UUID vs. Auto-Increment

Auto-increment is best for internal systems where ordering helps performance and exposing IDs is acceptable. UUID is better for distributed systems, public-facing APIs where you don't want guessable IDs, and data that may be merged from multiple sources. UUID v7 (time-ordered) offers a compromise with ordering benefits.

Key Design Best Practices

Drawing from decades of database design experience, here are the established best practices for key attribute mapping:

Key Design Best Practices

•Every table must have a primary key. No exceptions. This is fundamental to the relational model and required for most database features (replication, ORMs, etc.).
•Primary keys should be immutable. Once assigned, a key should never change. If natural keys might change, use surrogate key as primary.
•Primary keys should be NOT NULL. This is automatic with PRIMARY KEY constraint, but worth emphasizing—null identifiers are meaningless.
•Keep keys simple. Single-column integer or UUID keys are easiest to work with. Use composite keys when semantically required, but avoid them when a surrogate would suffice.
•Enforce alternate keys. Even with surrogate primary keys, use UNIQUE constraints on natural identifiers to enforce business uniqueness.
•Name constraints descriptively. Use names like 'pk_customer', 'uq_customer_email', 'fk_order_customer' for maintainability.
•Consider key size for frequently-joined tables. A 4-byte integer primary key is faster to join than a 36-character UUID string.
•Don't expose auto-increment IDs in public APIs if security matters. Sequential IDs reveal information (how many records, enumeration attacks). Use UUIDs or obscure mapped identifiers.
•Document key selection rationale. When the choice isn't obvious, document why you chose natural vs. surrogate, what the alternate keys represent.
•Test key-related queries early. Ensure your key choices support the expected query patterns and perform adequately.
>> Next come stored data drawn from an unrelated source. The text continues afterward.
/-- SPI_RING (R574): the service firmware's doorbell. -/
def execSpiRing (_b : Nat) (s : State) : Host.Outcome State Fault Refusal :=
  .next (if s.power.svcOn then s.setFlag .MB_STATUS_DEV_DB 0 0 true else s)

/-! ## MCTP (R576, R577) -/

/-- MCTP_CONTROL (R576, R623): a control message is answered as MCTP states; Set Endpoint ID (1) assigns the endpoint ID (log
entry 48). -/
def execMctpControl (cmd eid : Nat) (s : State) : Host.Outcome State Fault Refusal :=
  .next <| s.mctp fun s =>
    let s1 := if cmd = 1 then s.withSvc { s.svc with eid := eid } else s
    let (c, s2) := s1.free 8
    s2.emit (.mctp c [])

/-- A register's bytes. -/
def State.regBytes (s : State) (id : RegId) : List Byte := bytesOf (id.info.width / 8) (s.reg id 0 0).toNat

/-- GET_IDENTITY (R577). -/
def execGetIdentity (s : State) : Host.Outcome State Fault Refusal :=
  .next <| s.mctp fun s =>
    s.emit (.mctp 0 ([RegId.SV_ID, .SV_ASSEMBLY, .HD_SELF, .SV_FW_STATUS, .LF_STATUS].flatMap s.regBytes))

/-- GET_TELEMETRY (R577): PM_POWER, PM_STATUS.ACTIVE, the hottest valid sensor, TH_HU_STATUS. -/
def execGetTelemetry (s : State) : Host.Outcome State Fault Refusal :=
  .next <| s.mctp fun s =>
    s.emit (.mctp 0 (s.regBytes .PM_POWER ++ bytesOf 2 s.power.thrActive ++ bytesOf 2 (s.hottestOf (List.range 30)) ++
      s.regBytes .TH_HU_STATUS))

/-- FW_STATUS (R577). -/
def execFwStatus (s : State) : Host.Outcome State Fault Refusal :=
  .next (s.mctp (fun s => s.emit (.mctp 0 (s.regBytes .SV_FW_STATUS))))

/-- SET_POWER_LIMIT (R505, R577): the service firmware commits a CAPSET stroke with LATE_OK at the next FT_NOW. -/
def execSetPowerLimit (watts : Nat) (s : State) : Host.Outcome State Fault Refusal :=
  .next <| s.mctp fun s =>
    let (r, _, t) := s.commitStroke (accService s)
      { time := s.now + 4, arg := watts, action := 6, slot := 0xFF, lateOk := true, replace := false, cancel := false }
    t.emit (.mctp (match r with | 0 => 0 | 4 => 2 | 5 => 4 | 8 => 5 | _ => 3) [])

end Sys2Proof.Machine
end

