/-- QUEUE_CANCEL (R458). -/
def execQueueCancel (w : Wr) (q : Nat) (s : State) : Host.Outcome State Fault Refusal :=
  .next (s.fieldWrite w .HQ_Q_CTL_CANCEL 1 q 0)

/-- VI_RESET (R449). -/
def execViReset (w : Wr) (s : State) : Host.Outcome State Fault Refusal :=
  .next (s.fieldWrite w .HQ_VI_RESET_GO 1 0 0)

/-! ## Herd and power -/

/-- HD_FOUND (R482). -/
def execHdFound (w : Wr) (s : State) : Host.Outcome State Fault Refusal :=
  .next (s.fieldWrite (wrSet w .HD_CTL_ACTION 1) .HD_CTL_GO 1 0 0)

/-- HD_SWAP (R487). -/
def execHdSwap (w : Wr) (s : State) : Host.Outcome State Fault Refusal :=
  .next (s.fieldWrite (wrSet w .HD_CTL_ACTION 2) .HD_CTL_GO 1 0 0)

/-- HD_LEAVE (R482). -/
def execHdLeave (w : Wr) (s : State) : Host.Outcome State Fault Refusal :=
  .next (s.fieldWrite (wrSet w .HD_CTL_ACTION 3) .HD_CTL_GO 1 0 0)

/-- HD_EXPEL (R595). -/
def execHdExpel (w : Wr) (s : State) : Host.Outcome State Fault Refusal :=
  .next (s.fieldWrite (wrSet w .HD_CTL_ACTION 4) .HD_CTL_GO 1 0 0)

/-- PM_START (R503). -/
def execPmStart (w : Wr) (s : State) : Host.Outcome State Fault Refusal :=
  .next (s.fieldWrite w .PM_CTL_START 1 0 0)

/-! ## Service -/

/-- LF_REQ (R558). -/
def execLfReq (w : Wr) (s : State) : Host.Outcome State Fault Refusal :=
  .next (s.fieldWrite w .LF_REQ_GO 1 0 0)

/-- LF_CHALLENGE_READ (R573): a read of one 64-bit part of the challenge. -/
def execLfChallengeRead (a : Acc) (k : Nat) (s : State) : Host.Outcome State Fault Refusal :=
  .next <|
    if s.pathOpen a = false then s
    else
      let r := s.pathRead a true ((offset? .LF_CHALLENGE k 0).getD 0)
      r.2.2.answerRead a r.2.1

/-- NS_CMD with the operation a command names. -/
def State.nestWr (s : State) (w : Wr) (op : Nat) : Nat × State :=
  s.rowWrite (wrSet (wrSet w .NS_CMD_OP op) .NS_CMD_GO 1) .NS_CMD 0 0

/-- NEST_READ (R562, R582): `ue` where the slot's memory has an uncorrectable error. -/
def execNestRead (w : Wr) (ue : Bool) (s : State) : Host.Outcome State Fault Refusal :=
  let slot := getBits w.value 0 9
  let s1 := if ue ∧ s.nestBusy = false ∧ (slot < 2 ∨ s.nestMay w.acc slot) ∧ s.svc.full.contains slot ∧ s.svc.corrupt.contains slot = false then
    s.withSvc { s.svc with corrupt := slot :: s.svc.corrupt } else s
  .next (if s.pathOpen w.acc then (s1.nestWr w 0).2 else s)

/-- NEST_WRITE (R562). -/
def execNestWrite (w : Wr) (s : State) : Host.Outcome State Fault Refusal := .next (s.nestWr w 1).2

/-- NEST_EMPTY_SLOT (R562). -/
def execNestEmptySlot (w : Wr) (s : State) : Host.Outcome State Fault Refusal := .next (s.nestWr w 2).2

/-- NEST_WIPE (R562, R564). -/
def execNestWipe (w : Wr) (s : State) : Host.Outcome State Fault Refusal := .next (s.nestWr w 3).2

/-- AUDIT_ACK (R567). -/
def execAuditAck (w : Wr) (s : State) : Host.Outcome State Fault Refusal := .next (s.rowWrite w .AU_ACK 0 0).2

/-- AUDIT_READ (R569). -/
def execAuditRead (w : Wr) (s : State) : Host.Outcome State Fault Refusal := .next (s.rowWrite w .AU_RD_SEQ 0 0).2

/-- FW_LOAD (R570). -/
def execFwLoad (w : Wr) (s : State) : Host.Outcome State Fault Refusal :=
  .next (s.fieldWrite w .SV_FW_LEN_GO 1 0 0)

/-- The MCTP answer to an access that ended with a kind of R22 (R577). -/
def mctpKind (k : Nat) (ok : List Byte) : Out :=
  if k = 0 then .mctp 0 ok else if k = 8 then .mctp 3 [] else if k = 7 then .mctp 5 [] else .mctp 6 [BitVec.ofNat 8 k]

/-- READ_REG (R577). -/
def execReadReg (off : Nat) (wide : Bool) (s : State) : Host.Outcome State Fault Refusal :=
  .next <| s.mctp fun s =>
      let r := s.busRead (accBmc s) wide off
      r.2.2.emit (mctpKind r.1 (r.2.1.flatMap (fun (p : PW) => bytesOf 4 p.data.toNat)))

/-- WRITE_REG (R577). -/
def execWriteReg (off : Nat) (wide : Bool) (v : W64) (s : State) : Host.Outcome State Fault Refusal :=
  .next <| s.mctp fun s =>
      let r := s.busWrite ⟨accBmc s, wide, v⟩ off
      r.2.emit (mctpKind r.1 [])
Anti-Pattern: No Primary Key

Some developers omit primary keys from tables (especially 'temporary' or 'log' tables). This causes problems: no guaranteed uniqueness, replication issues, ORM incompatibility, performance problems without implicit row identifier. Always define a primary key, even if just an auto-increment ID.
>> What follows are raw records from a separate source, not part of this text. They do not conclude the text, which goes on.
-- ==== Sys2Proof/Machine/Dispatch.lean ====
section
/-! DEFINITION. The dispatcher: one arm for each command, each a direct call of the command's meaning. -/
namespace Sys2Proof.Machine

open Sys2Proof
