/-! ## Queues -/

/-- R421, R424 to R426, R428, R430, R431, R433 to R440, R447, R449 to R451, R458 to R461: the commands of the host and of the queue engine;
the aperture reaches device memory as VI0; software enables queues and operators, cancels queues and posts; and resets of virtual
interfaces begin and end. -/
def Obligations.QueueCommands : Prop :=
  (∀ s : State,
     (∀ port, exec (.pcieUnsupportedRequest port) s = .next (s.emit (.unsupported port))) ∧
     (∀ port vi addr len tag t, t = s.withHq { s.hq with
         ats := s.hq.ats.filter (fun x => !(x.1 == port && x.2.1 == vi &&
           decide (addr / 4096 ≤ x.2.2 ∧ x.2.2 * 4096 < addr + len))) } →
       (s.hostReading vi addr len = false → exec (.atsInvalidation port vi addr len tag) s = .next (t.emit (.atsDone port tag))) ∧
       (s.hostReading vi addr len = true → exec (.atsInvalidation port vi addr len tag) s = .next t)) ∧
     (∀ port fn i v tail head, s.fnVi port fn = some v → s.queueLive (1024 * v + i % 1024) = true →
       exec (.doorbell port fn i tail head false) s = .next
         ((s.doorbellHalf v (1024 * v + i % 1024) true tail).doorbellHalf v (1024 * v + i % 1024) false head)) ∧
     (∀ q, s.mayFetch q = true → s.flag .HQ_Q_CFG_SPACE q 0 = false →
       ∃ t : State, exec (.sqFetch q) s = .next t ∧ t.hq.reads = s.hq.reads ++ [⟨q, (s.queue q).next, none⟩] ∧
         t.out = .hostRead (s.queuePort q) ((s.reg .HQ_Q_SQB q 0).toNat / 64 * 64 + 64 * (s.queue q).next) 64 35 :: s.out) ∧
     (∀ q ix data, s.hq.reads.any (fun (r : HqRead) => r.queue == q && r.index == ix && r.data == none) = true →
       exec (.hostReadCompletion q ix data false true) s = .next
         ((s.ringBeats q).readFill q ix ((List.range 16).map (fun i => ⟨(data.getD i ⟨0, false⟩).data, false⟩))) ∧
       exec (.hostReadCompletion q ix data true true) s = .next
         ((s.ringBeats q).readFill q ix (linkWords (queueVi q) (s.queuePort q) 16)) ∧
       (∀ p, exec (.hostReadCompletion q ix data p false) s = .next ((s.freezeQueue q 1).dropStaged q))) ∧
     (∀ q ix, exec (.pcieCompletionTimeout q ix) s = .next (s.readFill q ix (linkWords (queueVi q) (s.queuePort q) 16))) ∧
     (∀ q r l ws, s.readsOf q = r :: l → r.data = some ws → ws.any (fun w => w.poison) = false →
       s.flag .HQ_Q_STATE_FROZEN q 0 = false →
       exec (.entryStaged q) s = .next (s.withHq { s.hq with
         reads := s.hq.reads.erase r
         staged := s.hq.staged ++ [⟨q, r.index, BitVec.ofNat 512 (natOfBytes (wordsBytes ws))⟩] })) ∧
     (∀ q r l ws, s.readsOf q = r :: l → r.data = some ws → ws.any (fun w => w.poison) = true →
       exec (.entryStaged q) s = .next ((s.withHq { s.hq with reads := s.hq.reads.erase r }).addComp ⟨q, r.index, true, 3, none⟩)) ∧
     (∀ die e t, (s.freeSlotIx die).isSome = true → s.pickEntry die = (some e, t) →
       (t.admitAt die e).hq.staged.length ≠ t.hq.staged.length →
       exec (.admission die) s = .next (t.admitAt die e)) ∧
     (∀ slot x, s.hq.slots.find? (fun (x : HqSlot) => x.slot == slot) = some x → x.done = false →
       exec (.slotParityError slot) s = .next (s.slotDone x 7)) ∧
     (∀ q c t k, s.hq.comps.find? (fun (c : HqComp) => c.queue == q) = some c → s.queueLive q = true →
       s.fld .HQ_Q_STATE_ERR q 0 = 0 → s.cqSpace q = true → s.viResetting (queueVi q) = false → s.writeComp c = (true, t) →
       c.slot = some k →
       exec (.completionWrite q false) s = .next ((t.withHq { t.hq with comps := t.hq.comps.erase c }).freeSlot k)) ∧
     (∀ q, s.queueLive q = true → s.hq.resets.any (fun (r : ViReset) => r.vi == queueVi q && r.flr) = false →
       (s.queue q).coal ≠ 0 → (s.queue q).coalFt + s.fld .HQ_Q_CFG_COAL_US q 0 * 1000 ≤ s.now →
       exec (.msixCoalesceTimeout q) s = .next (s.queueIrq q))) ∧
  (∀ s : State,
     (∀ port off len a m t, s.hq.bar2.find? (fun (b : Bar2Acc) => b.port == port && b.off == off && b.write == false && b.len == len) =
         none → a = s.fld .HQ_APERTURE_BASE 0 0 * 2 ^ 21 + off → m = ⟨0x1000, ⟨.bar2 port, 1, 0⟩, none, a, true⟩ →
       (∀ ws, s.physRead m a len = (.done ws, t) → exec (.bar2Access port off false len [] false) s =
         .next ((t.withHq { t.hq with bar2 := t.hq.bar2.filter (fun (b : Bar2Acc) =>
           !(b.port == port && b.off == off && b.write == false && b.len == len)) }).emit (.cpl port ws))) ∧
       (s.physRead m a len = (.waits, t) → t.hq.bar2 = s.hq.bar2 → exec (.bar2Access port off false len [] false) s =
         .next (t.withHq { t.hq with bar2 := t.hq.bar2 ++ [⟨port, off, false, len, a⟩] })) ∧
       (∀ x, s.physRead m a len = (.plotRefused x, t) → exec (.bar2Access port off false len [] false) s =
         .next ((t.withHq { t.hq with bar2 := t.hq.bar2.filter (fun (b : Bar2Acc) =>
           !(b.port == port && b.off == off && b.write == false && b.len == len)) }).emit
             (.cpl port (List.replicate (maskedWords a len []).length ⟨0, false⟩))))) ∧
     (∀ port off len data a m t, s.hq.bar2.find? (fun (b : Bar2Acc) => b.port == port && b.off == off && b.write == true && b.len == len) =
         none → a = s.fld .HQ_APERTURE_BASE 0 0 * 2 ^ 21 + off → m = ⟨0x1000, ⟨.bar2 port, 1, 0⟩, none, a, true⟩ →
       (∀ ws, s.physWrite m a len 1 data false = (.done ws, t) → exec (.bar2Access port off true len data false) s =
         .next (t.withHq { t.hq with bar2 := t.hq.bar2.filter (fun (b : Bar2Acc) =>
           !(b.port == port && b.off == off && b.write == true && b.len == len)) })) ∧
       (∀ ws, s.physWrite m a len 1 (linkWords 0 port (maskedWords a len []).length) false = (.done ws, t) →
         exec (.bar2Access port off true len data true) s =
         .next (t.withHq { t.hq with bar2 := t.hq.bar2.filter (fun (b : Bar2Acc) =>
           !(b.port == port && b.off == off && b.write == true && b.len == len)) }))) ∧
     (∀ v r, s.hq.resets.find? (fun (r : ViReset) => r.vi == v) = some r → s.lcSweeping v = false →
       s.tm.blanks.any (fun (x : Nat × Nat) => s.fld .WN_CTL_OWNER_VI x.1 x.2 == v) = false →
       r.flr = false ∨ s.perstLow (s.viPort v) = false → exec (.viResetDone v) s = .next (s.viResetEnd r)) ∧
     (∀ port, s.fnVi port 0 = some 0 → exec (.flr port 0) s = .next (s.pfReset port)) ∧
     (∀ port fn v, fn ≠ 0 → s.fnVi port fn = some v → exec (.flr port fn) s = .next (s.viReset v false true)) ∧
     (∀ port, nbit s.power.links port = true →
       exec (.pcieLinkLoss port) s = .next (((s.withPower { s.power with links := s.power.links - 2 ^ port }).pfReset
         port).auditEvent 4 port))) ∧
  (∀ (s t : State) (w : Wr) (off : Nat),
     (∀ q, s.accepts (wrSet w .HQ_Q_CFG_ENABLE 1) .HQ_Q_CFG q 0 off → s.flag .HQ_Q_CFG_ENABLE q 0 = false →
       exec (.queueEnable w q) s = .next ((s.stored (wrSet w .HQ_Q_CFG_ENABLE 1) .HQ_Q_CFG q 0 off).queueEnable q)) ∧
     (∀ v o, s.accepts (wrSet w .HQ_OP_EN 1) .HQ_OP v o off → s.flag .HQ_OP_EN v o = false →
       t = s.stored (wrSet w .HQ_OP_EN 1) .HQ_OP v o off →
       exec (.operatorEnable w v o) s = .next (t.withHq { t.hq with opCount := sset (fun _ => 0) t.hq.opCount (v * 64 + o) 0 })) ∧
     (∀ q, s.accepts (wrSet w .HQ_Q_CTL_CANCEL 1) .HQ_Q_CTL q 0 off → t = s.stored (wrSet w .HQ_Q_CTL_CANCEL 1) .HQ_Q_CTL q 0 off →
       t.queueLive q = true → t.stagedOf q = [] →
       exec (.queueCancel w q) s = .next ((t.setFlag .HQ_Q_STATE_FROZEN q 0 true).withHq { (t.setFlag .HQ_Q_STATE_FROZEN q 0 true).hq with
         staged := (t.setFlag .HQ_Q_STATE_FROZEN q 0 true).hq.staged.filter (fun (e : HqStaged) => e.queue != q) })) ∧
     (s.accepts (wrSet w .HQ_VI_RESET_GO 1) .HQ_VI_RESET 0 0 off → s.flag .HQ_VI_RESET_GO 0 0 = false →
       t = s.stored (wrSet w .HQ_VI_RESET_GO 1) .HQ_VI_RESET 0 0 off →
       exec (.viReset w) s = .next ((t.setFlag .HQ_VI_RESET_GO 0 0 true).viReset (t.fld .HQ_VI_RESET_VI 0 0)
         (t.flag .HQ_VI_RESET_FLUSH_CQ 0 0) false)) ∧
     (∀ x, s.accepts w .HQ_POST_HQ 0 0 off → t = s.stored w .HQ_POST_HQ 0 0 off →
       t.hq.slots.find? (fun (x : HqSlot) => x.slot == getBits w.value 0 16) = some x → x.done = false →
       x.seq = getBits w.value 32 32 → (postVi w.acc = x.vi ∨ postVi w.acc = 0) → t.viResetting x.vi = false →
       (exec (.hqPost w none true) s = .next ((t.bite (x.slot / 16384) 4).slotDone x 3)) ∧
       (getBits w.value 16 8 ≠ 0 → postable (getBits w.value 16 8) = true →
         exec (.hqPost w none false) s = .next (t.slotDone x (getBits w.value 16 8))) ∧
       (getBits w.value 16 8 = 0 → x.deadline = 0 ∨ t.now ≤ x.deadline →
         exec (.hqPost w none false) s =
           .next ((t.serviceEstimate x.vi x.op (t.now - x.admitAt) x.r).slotDone x 0))) ∧
     (∀ c, s.accepts w .HQ_POST c 0 off → t = s.stored w .HQ_POST c 0 off →
       t.hq.slots.find? (fun (x : HqSlot) => x.slot == getBits w.value 0 16) = none →
       exec (.hqPost w (some c) false) s = .next (t.viCount (postVi w.acc) 3)))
Summary: Key Attribute Mapping

Key attributes are the foundation of entity identity in both ER modeling and relational databases. Proper key design ensures data integrity, enables relationships, and affects query performance. Let's consolidate what we've learned:

Key Takeaways

•Key Hierarchy: Superkeys → Candidate Keys (minimal) → Primary Key (chosen) + Alternate Keys (others).
•ER Keys → PRIMARY KEY: Underlined ER attributes become PRIMARY KEY constraints in the relational schema.
•Composite Keys: Multiple attributes can form a single key; all components go into PRIMARY KEY definition.
•Natural vs. Surrogate: Natural keys are meaningful but may change; surrogates are stable but meaningless. Hybrid approach often best.
•Alternate Keys → UNIQUE: Non-primary candidate keys become UNIQUE constraints to enforce business uniqueness.
•Data Type Matters: INTEGER is compact and fast; UUID is globally unique; choose based on requirements.
•Every Table Needs a Key: No exceptions—primary keys are fundamental to relational operations.
•Document Decisions: Key selection has lasting impact; document your reasoning for future maintainers.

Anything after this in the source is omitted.